Begin with the line containing "parameters of the" and copy each line exactly through the last line of the entries, inclusive.

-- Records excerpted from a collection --
******
-- ==== Sys2Proof/Config.lean ====
section
/-! DEFINITION. What an implementation fixes (the parameters of 00_scope.md R7, the layout record among them) and the free
values of the model. -/

namespace Sys2Proof

/-- `P_OVERRUN_RESULT`, the drain's outcome on a receive overrun (00_scope.md R7, D12). -/
inductive OverrunResult where
  | crcFailure
  | timeout
deriving DecidableEq, Repr, Inhabited

/-- The parameters of 00_scope.md R7, as one record of plain data. A budget is "a natural number at least 1" (D9, D45):
the field holds the budget less one, so that no record breaks the bound; the accessors below give the budget. -/
structure Params where
  /-- `P_PCLK`, the kernel clock in Hz (the range check is BringUp's, D19). -/
  pclk : Nat
  /-- `P_SENT_BUDGET` less one. -/
  sentMore : Nat
  /-- `P_RESP_BUDGET` less one. -/
  respMore : Nat
  /-- `P_DRAIN_BUDGET` less one. -/
  drainMore : Nat
  /-- `P_STOP_BUDGET` less one. -/
  stopMore : Nat
  /-- `P_WAIT_BUDGET` less one. -/
  waitMore : Nat
  /-- `P_VOLT_BUDGET` less one. -/
  voltMore : Nat
  /-- `P_READY_BUDGET` less one. -/
  readyMore : Nat
  /-- `P_DTIMER` (D15). -/
  dtimer : Word
  /-- `P_NEGEDGE` (D20). -/
  negedge : BitVec 1
  /-- `P_PWRSAV` (D20). -/
  pwrsav : BitVec 1
  /-- `P_HWFC` (D20). -/
  hwfc : BitVec 1
  /-- `P_R3_CRC_ACCEPT` (D8). -/
  r3CrcAccept : Bool
  /-- `P_OVERRUN_RESULT` (D12). -/
  overrunResult : OverrunResult
  /-- `LAYOUT` (D1): the record of Machine/Layout.lean (log 1). -/
  layout : Machine.Layout
  /-- `P_BASE`, the address of the register window (D2). -/
  base : Word
  /-- `P_PIN_AF`, passed to the pin service and read by nothing else (D40). -/
  pinAf : Nat
  /-- `P_IRQ_PRIO`: no rule reads it (D40). -/
  irqPrio : Nat
  /-- `P_WRITE_GAP`: timing only, no rule reads it (D43). -/
  writeGap : Nat
deriving DecidableEq, Repr, Inhabited

/-- `P_SENT_BUDGET`, at least 1. -/
def Params.sentBudget (p : Params) : Nat := p.sentMore + 1
/-- `P_RESP_BUDGET`, at least 1. -/
def Params.respBudget (p : Params) : Nat := p.respMore + 1
/-- `P_DRAIN_BUDGET`, at least 1. -/
def Params.drainBudget (p : Params) : Nat := p.drainMore + 1
/-- `P_STOP_BUDGET`, at least 1. -/
def Params.stopBudget (p : Params) : Nat := p.stopMore + 1
/-- `P_WAIT_BUDGET`, at least 1. -/
def Params.waitBudget (p : Params) : Nat := p.waitMore + 1
/-- `P_VOLT_BUDGET`, at least 1. -/
def Params.voltBudget (p : Params) : Nat := p.voltMore + 1
/-- `P_READY_BUDGET`, at least 1. -/
def Params.readyBudget (p : Params) : Nat := p.readyMore + 1

/-- The places where ENV answers (20_memory.md R74, 60_exceptions.md R264): the registers whose reads it answers, and
the flags it shows at a preemption point, where the interrupt line is sampled. -/
inductive EnvPort where
  | star
  | respcmdr
  | resp1
  | resp2
  | resp3
  | resp4
  | fifor
  | flags
deriving DecidableEq, Repr, Inhabited

/-- The parameters of the machine that `State.reset` describes: nothing is known of them, but that `State.reset` takes the
default layout (log 1, log 2). -/
opaque Config.params : Params

/-- The free value ENV answers with at a port where its script holds no answer: any value (20_memory.md R74; log 3). -/
opaque Config.envAnswer : EnvPort → Nat → Word

/-- The free choice of a racing read of the transfer record, between the value StartTransfer wrote and a value IRQ
writes (20_memory.md R80 item 3; log 17). -/
opaque Config.raceTakesStart : Nat → Bool

/-- The free status word IRQ may write, for a racing read of `status` (20_memory.md R80 item 3; log 17). -/
opaque Config.raceStatus : Nat → Word

end Sys2Proof
end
******
-- SOLUTION FOR THIS PROBLEM --
/-- The parameters of the machine that `State.reset` describes: nothing is known of them, but that `State.reset` takes the
default layout (log 1, log 2). -/
opaque Config.params : Params

/-- The free value ENV answers with at a port where its script holds no answer: any value (20_memory.md R74; log 3). -/
opaque Config.envAnswer : EnvPort → Nat → Word

/-- The free choice of a racing read of the transfer record, between the value StartTransfer wrote and a value IRQ
writes (20_memory.md R80 item 3; log 17). -/
opaque Config.raceTakesStart : Nat → Bool

/-- The free status word IRQ may write, for a racing read of `status` (20_memory.md R80 item 3; log 17). -/
opaque Config.raceStatus : Nat → Word

end Sys2Proof
end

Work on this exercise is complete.